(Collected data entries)
_____

-- ==== Sys2Proof/Machine/Core.lean ====
section
/-! DEFINITION. The machine the host reads. -/

def Sys2Proof.core : Host.Core :=
  { State := Sys2Proof.Machine.State, Fault := Sys2Proof.Machine.Fault,
    Refusal := Sys2Proof.Machine.Refusal, step := Sys2Proof.Machine.step, reset := Sys2Proof.Machine.State.reset }
end

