/-! Reset and invariants -/

/-- R53: every part of the block's state at the value the reset table gives it. -/
def Obligations.ResetStateIsTheTable : Prop :=
  let b := State.reset.blk
  (∀ i : Fin 24, b.regs[i] = 0x00) ∧
    (∀ p ∈ [b.pulse1, b.pulse2], p.timer = 0 ∧ p.length = 0 ∧ p.env = ⟨false, 0, 0⟩ ∧
      p.sweep = ⟨0, false⟩ ∧ p.osc.phase = 0 ∧ p.osc.dutyPrev = 1 / 8 ∧
      p.osc.ring.length = Config.defaults.kBlep + 1 ∧ ∀ x ∈ p.osc.ring, x = 0) ∧
    b.tri = ⟨0, 0, 0⟩ ∧ b.noise.length = 0 ∧ b.noise.env = ⟨false, 0, 0⟩ ∧ b.noise.lfsr = 1 ∧
    b.noise.count = 0 ∧ b.fs.step = 0 ∧ b.fs.countdown = 183 ∧ (∀ i : Fin 9, b.hb[i] = 0) ∧
    b.dc = 0 ∧ b.rng.toNat = 88172645463325252

/-- The reset state meets the invariant and the signal bounds. That no command is pending, no buffer lent
and none handed back at reset is the model's choice (log entry 7; R53 gives none of these), and so are the
canonical form of buffers (log entry 4) and the bound on the DC estimate (log entry 14). -/
def Obligations.ResetMeetsTheInvariant : Prop :=
  State.reset.Inv ∧ State.reset.blk.SignalBound

/-- Every step from a good state answers a good state: the step index stays within the mode's table,
the countdown in 1..183, the phases in [0, 1), the duty in its table, the rings 0, the noise register
and the dither state nonzero, the noise count 0 or more (R321), and every buffer in canonical form. The
canonical form is the model's choice (log entry 4) and no rule of the spec. -/
def Obligations.StepKeepsTheInvariant : Prop :=
  ∀ s s' : State, s.Inv → step s = .next s' → s'.Inv

/-- From a good state within the signal bounds, every step stays within them: the mixer outputs within
30720 and the DC estimate within 34560. The bound 34560, 9/8 of 30720, is the model's inference and no
rule of the spec: R369 remarks 30720 for the filter output (log entry 14). -/
def Obligations.StepKeepsTheSignalBounds : Prop :=
  ∀ s s' : State, s.Inv → s.blk.SignalBound → step s = .next s' → s'.blk.SignalBound

/-! Register writes -/

/-- The registers whose write is stored and read by no rule (spec/40_apu_writes.md R180, R184, R187,
R188, R190): the byte is stored, nothing else changes, and no later sample differs. -/
def Obligations.UnusedRegisterWritesOnlyStore : Prop :=
  ∀ (d r : Byte) (s : State), 0x10 ≤ r.toNat → r.toNat < 0x14 →
    ∀ ik ∈ [(Instr.writeTriUnused d, 0x09), (.writeNoiseUnused d, 0x0D),
      (.writeDmcUnused r d, r.toNat), (.write0x14 d, 0x14), (.write0x16 d, 0x16)],
      ∃ t, exec ik.1 s = .next t ∧
        (∀ k : Fin 24, t.blk.regs[k] = if k.val = ik.2 then d else s.blk.regs[k]) ∧
        t = { s with blk := { s.blk with regs := t.blk.regs } } ∧
        (∀ a, t.out.read a = s.out.read a) ∧
        (∀ n, sampleValues Config.defaults n t.blk = sampleValues Config.defaults n s.blk)

/-- The writes to the control, noise period and status registers (R171, R175, R179, R183, R185, R189)
store the byte and change nothing else: no envelope restart, no phase or noise reset, no length
counter changed. -/
def Obligations.ControlWritesStoreAndNothingElse : Prop :=
  ∀ (d : Byte) (s : State),
    ∀ ik ∈ [(Instr.writeP1Ctrl d, 0x00), (.writeP2Ctrl d, 0x04), (.writeTriCtrl d, 0x08),
      (.writeNoiseCtrl d, 0x0C), (.writeNoisePeriod d, 0x0E), (.writeStatus d, 0x15)],
      ∃ t, exec ik.1 s = .next t ∧
        (∀ k : Fin 24, t.blk.regs[k] = if k.val = ik.2 then d else s.blk.regs[k]) ∧
        t = { s with blk := { s.blk with regs := t.blk.regs } } ∧
        (∀ a, t.out.read a = s.out.read a)

/-- The sweep registers (R172, R176): the byte is stored and the channel's sweep reload flag set; the
timer and all else stay. -/
def Obligations.SweepWritesSetTheReloadFlag : Prop :=
  ∀ (d : Byte) (s : State),
    (∃ t, exec (.writeP1Sweep d) s = .next t ∧
      (∀ k : Fin 24, t.blk.regs[k] = if k.val = 0x01 then d else s.blk.regs[k]) ∧
      t.blk.pulse1.sweep.reload = true ∧
      t = { s with blk := { s.blk with
        regs := t.blk.regs
        pulse1 := { s.blk.pulse1 with
          sweep := { s.blk.pulse1.sweep with reload := t.blk.pulse1.sweep.reload } } } } ∧
      (∀ a, t.out.read a = s.out.read a)) ∧
    (∃ t, exec (.writeP2Sweep d) s = .next t ∧
      (∀ k : Fin 24, t.blk.regs[k] = if k.val = 0x05 then d else s.blk.regs[k]) ∧
      t.blk.pulse2.sweep.reload = true ∧
      t = { s with blk := { s.blk with
        regs := t.blk.regs
        pulse2 := { s.blk.pulse2 with
          sweep := { s.blk.pulse2.sweep with reload := t.blk.pulse2.sweep.reload } } } } ∧
      (∀ a, t.out.read a = s.out.read a))

/-- The timer-low registers (R173, R177, R181): the byte is stored and becomes timer bits 7:0; bits
10:8 of the timer, and all else, stay. -/
def Obligations.TimerLowWritesKeepTheHighBits : Prop :=
  ∀ (d : Byte) (s : State),
    (∃ t, exec (.writeP1Tlo d) s = .next t ∧
      (∀ k : Fin 24, t.blk.regs[k] = if k.val = 0x02 then d else s.blk.regs[k]) ∧
      t.blk.pulse1.timer.toNat = s.blk.pulse1.timer.toNat / 256 * 256 + d.toNat ∧
      t = { s with blk := { s.blk with
        regs := t.blk.regs, pulse1 := { s.blk.pulse1 with timer := t.blk.pulse1.timer } } } ∧
      (∀ a, t.out.read a = s.out.read a)) ∧
    (∃ t, exec (.writeP2Tlo d) s = .next t ∧
      (∀ k : Fin 24, t.blk.regs[k] = if k.val = 0x06 then d else s.blk.regs[k]) ∧
      t.blk.pulse2.timer.toNat = s.blk.pulse2.timer.toNat / 256 * 256 + d.toNat ∧
      t = { s with blk := { s.blk with
        regs := t.blk.regs, pulse2 := { s.blk.pulse2 with timer := t.blk.pulse2.timer } } } ∧
      (∀ a, t.out.read a = s.out.read a)) ∧
    (∃ t, exec (.writeTriTlo d) s = .next t ∧
      (∀ k : Fin 24, t.blk.regs[k] = if k.val = 0x0A then d else s.blk.regs[k]) ∧
      t.blk.tri.timer.toNat = s.blk.tri.timer.toNat / 256 * 256 + d.toNat ∧
      t = { s with blk := { s.blk with
        regs := t.blk.regs, tri := { s.blk.tri with timer := t.blk.tri.timer } } } ∧
      (∀ a, t.out.read a = s.out.read a))

/-- The 4th registers of the pulse channels (R174, R178): timer bits 10:8 are data bits 2:0, the length
counter is LENGTH_TABLE[data bits 7:3] whatever the enable and halt bits, the envelope start flag is
set, and all else stays, the decay counter too, which is 15 after the next quarter-frame clock; and a
second such write leaves nothing of the first. The 32 entries of LENGTH_TABLE are those of
spec/00_scope.md R7. -/
def Obligations.PulseLengthWritesLoadAndStart : Prop :=
  Config.defaults.lengthTable.toList = [10, 254, 20, 2, 40, 4, 80, 6, 160, 8, 60, 10, 14, 12, 26, 14,
    12, 16, 24, 18, 48, 20, 96, 22, 192, 24, 72, 26, 16, 28, 32, 30] ∧
  ∀ (d : Byte) (s : State),
    (∃ t, exec (.writeP1Len d) s = .next t ∧
      (∀ k : Fin 24, t.blk.regs[k] = if k.val = 0x03 then d else s.blk.regs[k]) ∧
      t.blk.pulse1.timer.toNat = d.toNat % 8 * 256 + s.blk.pulse1.timer.toNat % 256 ∧
      Config.defaults.lengthTable[d.toNat / 8]? = some t.blk.pulse1.length ∧
      t.blk.pulse1.env = { s.blk.pulse1.env with start := true } ∧
      t = { s with blk := { s.blk with
        regs := t.blk.regs
        pulse1 := { s.blk.pulse1 with
          timer := t.blk.pulse1.timer, length := t.blk.pulse1.length, env := t.blk.pulse1.env } } } ∧
      (∀ a, t.out.read a = s.out.read a) ∧
      (stepQuarter t.blk).pulse1.env.decay = 15 ∧
      (∀ d', exec (.writeP1Len d') t = exec (.writeP1Len d') s)) ∧
    (∃ t, exec (.writeP2Len d) s = .next t ∧
      (∀ k : Fin 24, t.blk.regs[k] = if k.val = 0x07 then d else s.blk.regs[k]) ∧
      t.blk.pulse2.timer.toNat = d.toNat % 8 * 256 + s.blk.pulse2.timer.toNat % 256 ∧
      Config.defaults.lengthTable[d.toNat / 8]? = some t.blk.pulse2.length ∧
      t.blk.pulse2.env = { s.blk.pulse2.env with start := true } ∧
      t = { s with blk := { s.blk with
        regs := t.blk.regs
        pulse2 := { s.blk.pulse2 with
          timer := t.blk.pulse2.timer, length := t.blk.pulse2.length, env := t.blk.pulse2.env } } } ∧
      (∀ a, t.out.read a = s.out.read a) ∧
      (stepQuarter t.blk).pulse2.env.decay = 15 ∧
      (∀ d', exec (.writeP2Len d') t = exec (.writeP2Len d') s))

/-- The triangle's 4th register (R182): timer bits 10:8 and the length counter are loaded, and all else
stays. -/
def Obligations.TriangleLengthWriteLoads : Prop :=
  ∀ (d : Byte) (s : State), ∃ t, exec (.writeTriLen d) s = .next t ∧
    (∀ k : Fin 24, t.blk.regs[k] = if k.val = 0x0B then d else s.blk.regs[k]) ∧
    t.blk.tri.timer.toNat = d.toNat % 8 * 256 + s.blk.tri.timer.toNat % 256 ∧
    Config.defaults.lengthTable[d.toNat / 8]? = some t.blk.tri.length ∧
    t = { s with blk := { s.blk with
      regs := t.blk.regs
      tri := { s.blk.tri with timer := t.blk.tri.timer, length := t.blk.tri.length } } } ∧
    (∀ a, t.out.read a = s.out.read a)
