-- ==== Sys2Proof/Tests/Slice0.lean ====
section
/-! SUPPORT. Tests with expected results from spec/95_test_vectors.md and the rules' examples, and a
witness for the hypotheses of each obligation. -/

namespace Sys2Proof.Tests

-- A `decide +kernel` waits for every earlier check; one thread for each of them would be too many.
set_option Elab.async false

open Sys2Proof Sys2Proof.Machine

/-! Well-formedness: each check refuses an ill-formed term -/

theorem test_wf_dmc_below : (Instr.writeDmcUnused 0x0F 0).wf = false := by decide
theorem test_wf_dmc_above : (Instr.writeDmcUnused 0x14 0).wf = false := by decide
theorem test_wf_ign18_below : (Instr.writeIgn18 0x17 0).wf = false := by decide
theorem test_wf_ign18_above : (Instr.writeIgn18 0x20 0).wf = false := by decide
theorem test_wf_ign20_below : (Instr.writeIgn20 0x1F 0).wf = false := by decide
theorem test_wf_ign20_above : (Instr.writeIgn20 0x40 0).wf = false := by decide
theorem test_wf_ign40_below : (Instr.writeIgn40 0x3F 0).wf = false := by decide
theorem test_wf_ign40_above : (Instr.writeIgn40 0x80 0).wf = false := by decide
theorem test_wf_ign80_below : (Instr.writeIgn80 0x7F 0).wf = false := by decide
theorem test_wf_render_above : (Instr.render 1073741824).wf = false := by decide

/-! Decoding: a word written out from R131 to R133 for every constructor -/

theorem test_decode_pulse1 :
    decode 0x000000BF#32 = .ok (.writeP1Ctrl 0xBF) ∧ decode 0x0000019A#32 = .ok (.writeP1Sweep 0x9A) ∧
      decode 0x000002FD#32 = .ok (.writeP1Tlo 0xFD) ∧ decode 0x00000308#32 = .ok (.writeP1Len 0x08) := by
  decide

theorem test_decode_pulse2 :
    decode 0x00000430#32 = .ok (.writeP2Ctrl 0x30) ∧ decode 0x00000500#32 = .ok (.writeP2Sweep 0x00) ∧
      decode 0x000006FE#32 = .ok (.writeP2Tlo 0xFE) ∧ decode 0x000007F9#32 = .ok (.writeP2Len 0xF9) := by
  decide

theorem test_decode_triangle :
    decode 0x00000880#32 = .ok (.writeTriCtrl 0x80) ∧ decode 0x000009FF#32 = .ok (.writeTriUnused 0xFF) ∧
      decode 0x00000A7F#32 = .ok (.writeTriTlo 0x7F) ∧ decode 0x00000B01#32 = .ok (.writeTriLen 0x01) := by
  decide

theorem test_decode_noise :
    decode 0x00000C1A#32 = .ok (.writeNoiseCtrl 0x1A) ∧
      decode 0x00000D12#32 = .ok (.writeNoiseUnused 0x12) ∧
      decode 0x00000E85#32 = .ok (.writeNoisePeriod 0x85) ∧
      decode 0x00000F18#32 = .ok (.writeNoiseLen 0x18) := by
  decide

theorem test_decode_system :
    decode 0x00001000#32 = .ok (.writeDmcUnused 0x10 0x00) ∧
      decode 0x0000137F#32 = .ok (.writeDmcUnused 0x13 0x7F) ∧
      decode 0x00001402#32 = .ok (.write0x14 0x02) ∧ decode 0x0000150F#32 = .ok (.writeStatus 0x0F) ∧
      decode 0x00001601#32 = .ok (.write0x16 0x01) ∧ decode 0x00001780#32 = .ok (.writeFrame 0x80) := by
  decide

/-- V-ENC-5, V-ENC-6 and the ends of the four ranges of R154. -/
theorem test_decode_ignored :
    decode 0x00001801#32 = .ok (.writeIgn18 0x18 0x01) ∧ decode 0x00001F02#32 = .ok (.writeIgn18 0x1F 0x02) ∧
      decode 0x000020FF#32 = .ok (.writeIgn20 0x20 0xFF) ∧ decode 0x00003F03#32 = .ok (.writeIgn20 0x3F 0x03) ∧
      decode 0x00004004#32 = .ok (.writeIgn40 0x40 0x04) ∧ decode 0x00007F05#32 = .ok (.writeIgn40 0x7F 0x05) ∧
      decode 0x00008006#32 = .ok (.writeIgn80 0x80 0x06) ∧ decode 0x0000FF00#32 = .ok (.writeIgn80 0xFF 0x00) := by
  decide

/-- V-ENC-2, V-ENC-3, V-ENC-4, V-ENC-10. -/
theorem test_decode_control :
    decode 0x40000064#32 = .ok (.render 100) ∧ decode 0x80000000#32 = .ok .silence ∧
      decode 0x7FFFFFFF#32 = .ok (.render 1073741823) ∧ decode 0x40000000#32 = .ok (.render 0) := by
  decide

/-- V-ENC-7 to V-ENC-9, and the top must-be-zero bits of WRITE and SILENCE. -/
theorem test_decode_illegal :
    decode 0xC0000000#32 = .error .reservedKind ∧ decode 0x00010000#32 = .error .writeNonzero ∧
      decode 0x20000000#32 = .error .writeNonzero ∧ decode 0x80000001#32 = .error .silenceNonzero ∧
      decode 0xA0000000#32 = .error .silenceNonzero := by
  decide

theorem test_decodeTableWord :
    decodeTableWord 32 0x1705 = some (.writeFrame 0x05) ∧ decodeTableWord 32 0xC0000000 = none := by
  decide

/-! Helpers -/

/-- The block after one WRITE or SILENCE command from `b`, run through a step. -/
def after (b : Block) (w : Nat) : Option Block :=
  match step ({ State.reset with blk := b }.withFetchWord 32 w) with
  | .next t => some t.blk
  | _ => none

/-- Block states with one part set. -/
def withPulse1 (x : Pulse) : Block := { Block.reset with pulse1 := x }
def withPulse2 (x : Pulse) : Block := { Block.reset with pulse2 := x }
def withTriTimer (t : Timer) : Block := { Block.reset with tri := ⟨t, 0, 0⟩ }
def withReg (k : Fin 24) (d : Byte) (b : Block) : Block := { b with regs := b.regs.set k.val d k.isLt }

/-- The amplitudes as a list. -/
def amps (b : Block) : List Nat :=
  let a := amplitudes Config.defaults b
  [a.p1, a.p2, a.tri, a.noise]

/-! Register writes -/

/-- R171: 0xBF gives DUTY = 2, LH = 1, CV = 1, V = 15. -/
theorem test_writeP1Ctrl : (after Block.reset 0x000000BF).map (fun b =>
    (dutyOf Config.defaults b.regs[0x00], loopHalt b.regs[0x00], constVolume b.regs[0x00],
      volume b.regs[0x00])) = some (1 / 2, true, true, 15) := by decide +kernel

/-- R172: 0x9A gives SE = 1, SP = 1, SN = 1, SS = 2, and sets the reload flag. -/
theorem test_writeP1Sweep : (after Block.reset 0x0000019A).map (fun b =>
    (sweepEnable b.regs[0x01], sweepPeriod b.regs[0x01], sweepNegate b.regs[0x01],
      sweepShift b.regs[0x01], b.pulse1.sweep.reload)) = some (true, 1, true, 2, true) := by
  decide +kernel

/-- R173: with timer 0x500, 0xFD gives 0x5FD. -/
theorem test_writeP1Tlo : (after (withPulse1 { Pulse.reset with timer := 0x500 }) 0x000002FD).map
    (·.pulse1.timer) = some 0x5FD := by decide +kernel

/-- V-WR-1: timer 0x7FD, length 30, start flag set. -/
theorem test_writeP1Len_all : (after (withPulse1 { Pulse.reset with timer := 0x0FD }) 0x000003FF).map
    (fun b => (b.pulse1.timer, b.pulse1.length, b.pulse1.env.start)) = some (0x7FD, 30, true) := by
  decide +kernel

/-- V-WR-2: timer 0x0FD, length 254, start flag set. -/
theorem test_writeP1Len : (after (withPulse1 { Pulse.reset with timer := 0x7FD }) 0x00000308).map
    (fun b => (b.pulse1.timer, b.pulse1.length, b.pulse1.env.start)) = some (0x0FD, 254, true) := by
  decide +kernel

/-- R175: 0x30 gives duty 1/8, LH = 1, CV = 1, V = 0. -/
theorem test_writeP2Ctrl : (after Block.reset 0x00000430).map (fun b =>
    (dutyOf Config.defaults b.regs[0x04], loopHalt b.regs[0x04], constVolume b.regs[0x04],
      volume b.regs[0x04])) = some (1 / 8, true, true, 0) := by decide +kernel
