-- ==== Sys2Proof/Machine/Pow.lean ====
section
/-!
DEFINITION. POW, the power_engine's commands (41_pow.md R155, R156).
A command's meaning is the write of its word to CMD: dropped while Busy, else issued (no check of M). Its result
is written by the engine's later step Complete (30_encoding.md R106; log 4).
-/

namespace Sys2Proof.Machine

/-- `pow.w32` (R155). -/
def execPowW32 (s : State) : Host.Outcome State Fault Refusal :=
  .next (issueCommand { op := .pow, width := .w32, strat := .fast } s)

/-- `pow.w64` (R156). -/
def execPowW64 (s : State) : Host.Outcome State Fault Refusal :=
  .next (issueCommand { op := .pow, width := .w64, strat := .fast } s)

end Sys2Proof.Machine
end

_____

Assignment. Check each line of the data above for the string "DEFINITION" and report only how many lines have it.

Result. 2